» **Prompt**
From the first line to the last, print the data exactly.

[Saved entries]
----------------

-- ==== Sys2Proof/Tests/Slice0.lean ====
section
/-! SUPPORT. The package's own tests: words written out from the spec's encodings, ill-formed constructions, single block
steps with results from the spec's vectors (spec/95_test_vectors.md, by the vector's name), and for every statement with
hypotheses a state and operands that meet them. -/

namespace Sys2Proof.Machine.Tests

/-! ## States to test on -/

/-- The next state of an outcome, where there is one. -/
def nextOf : Result → Option State
  | .next s => some s
  | .fault _ => none
  | .refused _ => none

/-- START, CMD 0x3A, DATA 0x05, DELAY 500, END. -/
def smallScript : Memory := [0x100000000, 0x20000003A, 0x300000005, 0x4000001F4, 0xF00000000]

/-- The defaults around the small script. -/
def boot : State := State.construct (Config.defaults smallScript)

/-- The idle block in the STATE `l`, with the words `requests` on offer. -/
def idle (l : Lifecycle) (requests : List RQWord) : State := { boot with lifecycle := l, requests := requests }

/-- INITIALIZE's walk at the index `spc`, with the responses `responses` to come. -/
def walking (spc : Half) (responses : List TRWord) : State :=
  { boot with lifecycle := .scriptRunning, busy := true, held := some .init, spc := spc, responses := responses }

/-- A RESET whose operation `op` is outstanding, with the responses `responses` to come. -/
def awaiting (op : TransportOp) (responses : List TRWord) : State :=
  { boot with
    lifecycle := .resetting, busy := true, held := some .reset, outstanding := some op
    issued := [op.word], responses := responses }

/-! ## Decoding: words written out from the encoding tables (R82, R77, R91; V-D1 to V-D19) -/

theorem test_decode_reset : decodeRQ 0x00000000000000000000000000000001 = some .reset := by decide
theorem test_decode_initialize : decodeRQ 0x00000000000000000000000000000002 = some .init := by decide
theorem test_decode_setWindowColor :
    decodeRQ 0x00000000009F007F00020001ABCD0003 =
      some (.setWindowColor { x0 := 1, y0 := 2, x1 := 127, y1 := 159 } 0xABCD) := by decide
theorem test_decode_setPixel : decodeRQ 0x000000000000000000070005F8000004 = some (.setPixel 5 7 0xF800) := by decide
theorem test_decode_shutdown : decodeRQ 0x00000000000000000000000000000005 = some .shutdown := by decide
theorem test_decode_illegal_requests :
    decodeRQ 0x00000000000000000000000000000101 = none ∧ decodeRQ 0x000000000000000100070005F8000004 = none ∧
      decodeRQ 0x00000001009F007F0000000000000003 = none ∧ decodeRQ 0x00000000000000000000000000000000 = none ∧
      decodeRQ 0x000000000000000000000000000000FF = none ∧ decodeRQ 0x00000000000000000000000000010002 = none := by
  decide
theorem test_decode_start : decodeSW 0x100000000 = some .start := by decide
theorem test_decode_cmd : decodeSW 0x20000003A = some (.cmd 0x3A) := by decide
theorem test_decode_data : decodeSW 0x3000000FF = some (.data 0xFF) := by decide
theorem test_decode_delay : decodeSW 0x4FFFFFFFF = some (.delay 4294967295) := by decide
theorem test_decode_end : decodeSW 0xF00000000 = some .endMark := by decide
theorem test_decode_illegal_steps :
    decodeSW 0x000000000 = none ∧ decodeSW 0x100000001 = none ∧ decodeSW 0x200000100 = none ∧
      decodeSW 0x500000000 = none ∧ decodeSW 0xE00000000 = none ∧ decodeSW 0xF00000001 = none := by decide
theorem test_decode_assertReset : decodeTO 0x100000000 = some .assertReset := by decide
theorem test_decode_releaseReset : decodeTO 0x200000000 = some .releaseReset := by decide
theorem test_decode_selectCmd : decodeTO 0x300000000 = some .selectCmd := by decide
theorem test_decode_selectData : decodeTO 0x400000000 = some .selectData := by decide
theorem test_decode_transfer : decodeTO 0x5000000A5 = some (.transfer 0xA5) := by decide
theorem test_decode_sleep : decodeTO 0x6FFFFFFFF = some (.sleep 4294967295) := by decide

/-- The table's words of 36 bits name no channel (assumption 9). -/
theorem test_table_words :
    decodeTableWord 128 0x000000000000000000070005F8000004 = some (.rqSetPixel 5 7 0xF800) ∧
      decodeTableWord 40 0x20000003A = some (.swCmd 0x3A) ∧ decodeTableWord 40 0xF00000000 = some .swEnd ∧
      decodeTableWord 40 0x5000000A5 = some (.toTransfer 0xA5) ∧ decodeTableWord 40 0x700000000 = none := by decide

/-- A placed word is the next step's instruction: END (R134), ASSERT_RESET (R101) and RESET (R188). -/
theorem test_withFetchWord :
    (nextOf (step (State.reset.withFetchWord 40 0xF00000000))).map (fun t => (t.lifecycle, t.replies)) =
      some (.ready, [0x00000300]) ∧
    (nextOf (step (State.reset.withFetchWord 40 0x100000000))).map (·.issued) = some [0x100000000] ∧
    (nextOf (step (State.reset.withFetchWord 128 1))).map (·.lifecycle) = some .resetting := by decide

/-! ## Ill-formed constructions (R8) -/

theorem test_wf_defaults : (Config.defaults smallScript).wellFormed = true := by decide
theorem test_illformed_width : { Config.defaults smallScript with panelW := 0 }.wellFormed = false := by decide
theorem test_illformed_height : { Config.defaults smallScript with panelH := 0 }.wellFormed = false := by decide
theorem test_illformed_script_empty : (Config.defaults []).wellFormed = false := by decide
theorem test_illformed_script_long : (Config.defaults (List.replicate 65536 0)).wellFormed = false := by
  rw [Config.wellFormed, Config.defaults, Memory.wf, List.length_replicate]
  rfl

/-! ## The status port (R34 to R39) -/

/-- R22, R24 and R220 through STATUS: SCRIPT_RUNNING 2 with COMMAND 1 and ERR 3, SHUTDOWN 4 with DATA 2 and ERR 4. -/
theorem test_status_codes :
    statusRead { boot with lifecycle := .scriptRunning, busMode := .command, lastErr := .usageViolation } 0x0 =
        0x00000352 ∧
      statusRead { boot with lifecycle := .shutdown, busMode := .data, lastErr := .configurationError } 0x0 =
        0x00000464 := by decide

theorem test_status_at_construction :
    statusRead boot 0x0 = 0x00000040 ∧ statusRead boot 0x1 = 0x00A00080 ∧ statusRead boot 0x3 = 0x002C2B2A ∧
      statusRead boot 0x4 = 0x00050002 ∧ statusRead boot 0x5 = 0x0078000A ∧ statusRead boot 0x6 = 0 ∧
      statusRead boot 0xF = 0 := by decide

/-- SHUTDOWN's end state of V-R7, READY with BUSMODE COMMAND before. -/
theorem test_status_shutdown :
    (nextOf (step { idle .ready [5] with busMode := .command })).map (fun t => (statusRead t 0, busOwned t)) =
      some (0x00000014, false) := by decide

/-! ## One block step of each instruction -/

/-- V-R1: RESET in UNINIT. -/
theorem test_reset_accepted :
    (nextOf (step (idle .uninit [1]))).map (fun t => (t.lifecycle, t.pending)) =
      some (.resetting, [.assertReset, .sleep 10, .releaseReset, .sleep 120]) := by decide
/-- V-R3 and V-R8. -/
theorem test_reset_refused :
    (nextOf (step (idle .resetting [1]))).map (·.replies) = some [0x00000103] ∧
      (nextOf (step (idle .shutdown [1]))).map (·.replies) = some [0x00000402] := by decide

----------------

» **Response**
-- ==== Sys2Proof/Tests/Slice0.lean ====
section
/-! SUPPORT. The package's own tests: words written out from the spec's encodings, ill-formed constructions, single block
steps with results from the spec's vectors (spec/95_test_vectors.md, by the vector's name), and for every statement with
hypotheses a state and operands that meet them. -/

namespace Sys2Proof.Machine.Tests

/-! ## States to test on -/

/-- The next state of an outcome, where there is one. -/
def nextOf : Result → Option State
  | .next s => some s
  | .fault _ => none
  | .refused _ => none

/-- START, CMD 0x3A, DATA 0x05, DELAY 500, END. -/
def smallScript : Memory := [0x100000000, 0x20000003A, 0x300000005, 0x4000001F4, 0xF00000000]

/-- The defaults around the small script. -/
def boot : State := State.construct (Config.defaults smallScript)

/-- The idle block in the STATE `l`, with the words `requests` on offer. -/
def idle (l : Lifecycle) (requests : List RQWord) : State := { boot with lifecycle := l, requests := requests }

/-- INITIALIZE's walk at the index `spc`, with the responses `responses` to come. -/
def walking (spc : Half) (responses : List TRWord) : State :=
  { boot with lifecycle := .scriptRunning, busy := true, held := some .init, spc := spc, responses := responses }

/-- A RESET whose operation `op` is outstanding, with the responses `responses` to come. -/
def awaiting (op : TransportOp) (responses : List TRWord) : State :=
  { boot with
    lifecycle := .resetting, busy := true, held := some .reset, outstanding := some op
    issued := [op.word], responses := responses }

/-! ## Decoding: words written out from the encoding tables (R82, R77, R91; V-D1 to V-D19) -/

theorem test_decode_reset : decodeRQ 0x00000000000000000000000000000001 = some .reset := by decide
theorem test_decode_initialize : decodeRQ 0x00000000000000000000000000000002 = some .init := by decide
theorem test_decode_setWindowColor :
    decodeRQ 0x00000000009F007F00020001ABCD0003 =
      some (.setWindowColor { x0 := 1, y0 := 2, x1 := 127, y1 := 159 } 0xABCD) := by decide
theorem test_decode_setPixel : decodeRQ 0x000000000000000000070005F8000004 = some (.setPixel 5 7 0xF800) := by decide
theorem test_decode_shutdown : decodeRQ 0x00000000000000000000000000000005 = some .shutdown := by decide
theorem test_decode_illegal_requests :
    decodeRQ 0x00000000000000000000000000000101 = none ∧ decodeRQ 0x000000000000000100070005F8000004 = none ∧
      decodeRQ 0x00000001009F007F0000000000000003 = none ∧ decodeRQ 0x00000000000000000000000000000000 = none ∧
      decodeRQ 0x000000000000000000000000000000FF = none ∧ decodeRQ 0x00000000000000000000000000010002 = none := by
  decide
theorem test_decode_start : decodeSW 0x100000000 = some .start := by decide
theorem test_decode_cmd : decodeSW 0x20000003A = some (.cmd 0x3A) := by decide
theorem test_decode_data : decodeSW 0x3000000FF = some (.data 0xFF) := by decide
theorem test_decode_delay : decodeSW 0x4FFFFFFFF = some (.delay 4294967295) := by decide
theorem test_decode_end : decodeSW 0xF00000000 = some .endMark := by decide
theorem test_decode_illegal_steps :
    decodeSW 0x000000000 = none ∧ decodeSW 0x100000001 = none ∧ decodeSW 0x200000100 = none ∧
      decodeSW 0x500000000 = none ∧ decodeSW 0xE00000000 = none ∧ decodeSW 0xF00000001 = none := by decide
theorem test_decode_assertReset : decodeTO 0x100000000 = some .assertReset := by decide
theorem test_decode_releaseReset : decodeTO 0x200000000 = some .releaseReset := by decide
theorem test_decode_selectCmd : decodeTO 0x300000000 = some .selectCmd := by decide
theorem test_decode_selectData : decodeTO 0x400000000 = some .selectData := by decide
theorem test_decode_transfer : decodeTO 0x5000000A5 = some (.transfer 0xA5) := by decide
theorem test_decode_sleep : decodeTO 0x6FFFFFFFF = some (.sleep 4294967295) := by decide

/-- The table's words of 36 bits name no channel (assumption 9). -/
theorem test_table_words :
    decodeTableWord 128 0x000000000000000000070005F8000004 = some (.rqSetPixel 5 7 0xF800) ∧
      decodeTableWord 40 0x20000003A = some (.swCmd 0x3A) ∧ decodeTableWord 40 0xF00000000 = some .swEnd ∧
      decodeTableWord 40 0x5000000A5 = some (.toTransfer 0xA5) ∧ decodeTableWord 40 0x700000000 = none := by decide

/-- A placed word is the next step's instruction: END (R134), ASSERT_RESET (R101) and RESET (R188). -/
theorem test_withFetchWord :
    (nextOf (step (State.reset.withFetchWord 40 0xF00000000))).map (fun t => (t.lifecycle, t.replies)) =
      some (.ready, [0x00000300]) ∧
    (nextOf (step (State.reset.withFetchWord 40 0x100000000))).map (·.issued) = some [0x100000000] ∧
    (nextOf (step (State.reset.withFetchWord 128 1))).map (·.lifecycle) = some .resetting := by decide

/-! ## Ill-formed constructions (R8) -/

theorem test_wf_defaults : (Config.defaults smallScript).wellFormed = true := by decide
theorem test_illformed_width : { Config.defaults smallScript with panelW := 0 }.wellFormed = false := by decide
theorem test_illformed_height : { Config.defaults smallScript with panelH := 0 }.wellFormed = false := by decide
theorem test_illformed_script_empty : (Config.defaults []).wellFormed = false := by decide
theorem test_illformed_script_long : (Config.defaults (List.replicate 65536 0)).wellFormed = false := by
  rw [Config.wellFormed, Config.defaults, Memory.wf, List.length_replicate]
  rfl

/-! ## The status port (R34 to R39) -/

/-- R22, R24 and R220 through STATUS: SCRIPT_RUNNING 2 with COMMAND 1 and ERR 3, SHUTDOWN 4 with DATA 2 and ERR 4. -/
theorem test_status_codes :
    statusRead { boot with lifecycle := .scriptRunning, busMode := .command, lastErr := .usageViolation } 0x0 =
        0x00000352 ∧
      statusRead { boot with lifecycle := .shutdown, busMode := .data, lastErr := .configurationError } 0x0 =
        0x00000464 := by decide

theorem test_status_at_construction :
    statusRead boot 0x0 = 0x00000040 ∧ statusRead boot 0x1 = 0x00A00080 ∧ statusRead boot 0x3 = 0x002C2B2A ∧
      statusRead boot 0x4 = 0x00050002 ∧ statusRead boot 0x5 = 0x0078000A ∧ statusRead boot 0x6 = 0 ∧
      statusRead boot 0xF = 0 := by decide

/-- SHUTDOWN's end state of V-R7, READY with BUSMODE COMMAND before. -/
theorem test_status_shutdown :
    (nextOf (step { idle .ready [5] with busMode := .command })).map (fun t => (statusRead t 0, busOwned t)) =
      some (0x00000014, false) := by decide

/-! ## One block step of each instruction -/

/-- V-R1: RESET in UNINIT. -/
theorem test_reset_accepted :
    (nextOf (step (idle .uninit [1]))).map (fun t => (t.lifecycle, t.pending)) =
      some (.resetting, [.assertReset, .sleep 10, .releaseReset, .sleep 120]) := by decide
/-- V-R3 and V-R8. -/
theorem test_reset_refused :
    (nextOf (step (idle .resetting [1]))).map (·.replies) = some [0x00000103] ∧
      (nextOf (step (idle .shutdown [1]))).map (·.replies) = some [0x00000402] := by decide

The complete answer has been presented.